**What the task asks:** Your answer should be each line of the entries that contains the word "setSp", copied in full.

Task data Block Start

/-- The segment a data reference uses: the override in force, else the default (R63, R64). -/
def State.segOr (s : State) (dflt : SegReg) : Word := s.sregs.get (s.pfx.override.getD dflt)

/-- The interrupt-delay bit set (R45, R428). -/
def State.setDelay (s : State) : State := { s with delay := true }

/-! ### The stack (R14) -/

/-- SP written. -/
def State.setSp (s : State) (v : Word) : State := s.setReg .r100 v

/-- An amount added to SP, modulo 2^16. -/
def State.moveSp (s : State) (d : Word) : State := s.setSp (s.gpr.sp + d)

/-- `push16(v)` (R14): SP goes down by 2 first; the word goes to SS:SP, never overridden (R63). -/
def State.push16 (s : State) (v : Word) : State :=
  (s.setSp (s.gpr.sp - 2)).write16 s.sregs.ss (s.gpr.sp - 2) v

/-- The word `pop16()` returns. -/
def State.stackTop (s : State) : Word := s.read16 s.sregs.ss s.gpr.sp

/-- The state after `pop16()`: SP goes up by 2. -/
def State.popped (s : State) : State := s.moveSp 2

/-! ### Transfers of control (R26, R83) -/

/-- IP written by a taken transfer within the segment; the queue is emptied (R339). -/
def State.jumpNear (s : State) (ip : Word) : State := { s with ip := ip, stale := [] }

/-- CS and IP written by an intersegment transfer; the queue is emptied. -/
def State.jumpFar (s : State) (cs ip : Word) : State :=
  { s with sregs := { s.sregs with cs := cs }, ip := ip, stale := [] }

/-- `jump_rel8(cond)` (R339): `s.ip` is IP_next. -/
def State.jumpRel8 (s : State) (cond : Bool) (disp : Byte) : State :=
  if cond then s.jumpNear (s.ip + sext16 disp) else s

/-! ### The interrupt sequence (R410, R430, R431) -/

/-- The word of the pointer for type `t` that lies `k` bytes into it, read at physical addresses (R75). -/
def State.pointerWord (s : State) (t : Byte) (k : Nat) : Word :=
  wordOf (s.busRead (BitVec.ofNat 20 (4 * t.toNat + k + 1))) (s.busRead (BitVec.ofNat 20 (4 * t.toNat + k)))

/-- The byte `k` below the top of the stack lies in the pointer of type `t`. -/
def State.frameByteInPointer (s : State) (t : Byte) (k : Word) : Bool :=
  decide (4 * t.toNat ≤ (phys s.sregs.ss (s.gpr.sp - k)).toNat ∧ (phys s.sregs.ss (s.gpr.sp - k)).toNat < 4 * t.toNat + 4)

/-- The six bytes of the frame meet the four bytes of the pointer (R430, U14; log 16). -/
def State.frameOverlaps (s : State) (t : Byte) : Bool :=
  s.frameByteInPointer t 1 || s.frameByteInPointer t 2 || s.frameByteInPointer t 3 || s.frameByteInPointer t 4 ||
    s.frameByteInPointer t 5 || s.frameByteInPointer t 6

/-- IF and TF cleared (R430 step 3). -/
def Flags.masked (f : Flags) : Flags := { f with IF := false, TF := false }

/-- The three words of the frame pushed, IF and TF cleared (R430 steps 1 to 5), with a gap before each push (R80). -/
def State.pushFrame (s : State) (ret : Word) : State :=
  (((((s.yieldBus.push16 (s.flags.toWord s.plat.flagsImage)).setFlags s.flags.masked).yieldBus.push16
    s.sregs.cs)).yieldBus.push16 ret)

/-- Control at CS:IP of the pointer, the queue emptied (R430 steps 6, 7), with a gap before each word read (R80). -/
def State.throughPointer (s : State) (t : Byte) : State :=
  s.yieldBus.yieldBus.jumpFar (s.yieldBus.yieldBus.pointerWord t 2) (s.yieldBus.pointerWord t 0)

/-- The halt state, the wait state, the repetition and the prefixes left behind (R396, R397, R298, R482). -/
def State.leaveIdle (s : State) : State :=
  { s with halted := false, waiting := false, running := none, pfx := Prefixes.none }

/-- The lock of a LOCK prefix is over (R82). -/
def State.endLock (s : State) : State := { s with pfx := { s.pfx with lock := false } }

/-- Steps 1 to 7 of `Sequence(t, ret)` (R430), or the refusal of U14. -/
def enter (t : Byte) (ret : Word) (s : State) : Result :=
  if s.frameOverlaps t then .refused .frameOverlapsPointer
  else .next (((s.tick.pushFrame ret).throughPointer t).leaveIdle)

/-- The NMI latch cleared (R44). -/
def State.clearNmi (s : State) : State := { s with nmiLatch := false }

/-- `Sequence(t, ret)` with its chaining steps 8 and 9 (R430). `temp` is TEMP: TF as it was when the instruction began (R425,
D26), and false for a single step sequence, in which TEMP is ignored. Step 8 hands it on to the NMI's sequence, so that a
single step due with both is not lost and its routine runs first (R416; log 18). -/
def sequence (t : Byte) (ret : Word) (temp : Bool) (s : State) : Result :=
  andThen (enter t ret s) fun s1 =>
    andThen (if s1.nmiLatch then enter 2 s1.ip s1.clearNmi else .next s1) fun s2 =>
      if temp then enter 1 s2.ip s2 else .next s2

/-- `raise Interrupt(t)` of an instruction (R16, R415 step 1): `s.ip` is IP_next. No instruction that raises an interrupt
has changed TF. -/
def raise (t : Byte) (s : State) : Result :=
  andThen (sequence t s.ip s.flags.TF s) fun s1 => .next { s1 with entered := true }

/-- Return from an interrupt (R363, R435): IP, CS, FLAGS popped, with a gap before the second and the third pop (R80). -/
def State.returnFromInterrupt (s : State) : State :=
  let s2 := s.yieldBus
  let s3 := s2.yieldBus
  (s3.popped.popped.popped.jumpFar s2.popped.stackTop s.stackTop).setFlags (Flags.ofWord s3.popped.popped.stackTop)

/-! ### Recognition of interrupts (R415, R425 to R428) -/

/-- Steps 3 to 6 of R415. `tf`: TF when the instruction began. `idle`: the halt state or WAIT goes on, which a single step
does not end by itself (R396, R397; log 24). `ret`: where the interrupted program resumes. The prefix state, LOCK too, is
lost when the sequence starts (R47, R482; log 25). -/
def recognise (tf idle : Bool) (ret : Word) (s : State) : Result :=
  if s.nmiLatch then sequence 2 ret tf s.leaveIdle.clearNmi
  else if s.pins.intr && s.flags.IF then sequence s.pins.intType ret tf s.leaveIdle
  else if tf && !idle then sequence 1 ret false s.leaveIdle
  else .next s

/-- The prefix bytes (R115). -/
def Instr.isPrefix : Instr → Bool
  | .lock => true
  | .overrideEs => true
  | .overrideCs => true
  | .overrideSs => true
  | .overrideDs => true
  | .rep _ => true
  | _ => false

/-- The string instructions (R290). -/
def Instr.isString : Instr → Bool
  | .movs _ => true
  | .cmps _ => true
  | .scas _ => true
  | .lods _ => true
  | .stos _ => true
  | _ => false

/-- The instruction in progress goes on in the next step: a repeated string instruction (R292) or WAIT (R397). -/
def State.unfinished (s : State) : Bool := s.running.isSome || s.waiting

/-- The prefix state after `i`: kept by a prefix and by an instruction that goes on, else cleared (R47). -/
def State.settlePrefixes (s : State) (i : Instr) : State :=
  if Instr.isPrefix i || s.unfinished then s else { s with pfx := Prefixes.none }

Task data Block End

**Solution to the exercise:**
def State.setSp (s : State) (v : Word) : State := s.setReg .r100 v
def State.moveSp (s : State) (d : Word) : State := s.setSp (s.gpr.sp + d)
  (s.setSp (s.gpr.sp - 2)).write16 s.sregs.ss (s.gpr.sp - 2) v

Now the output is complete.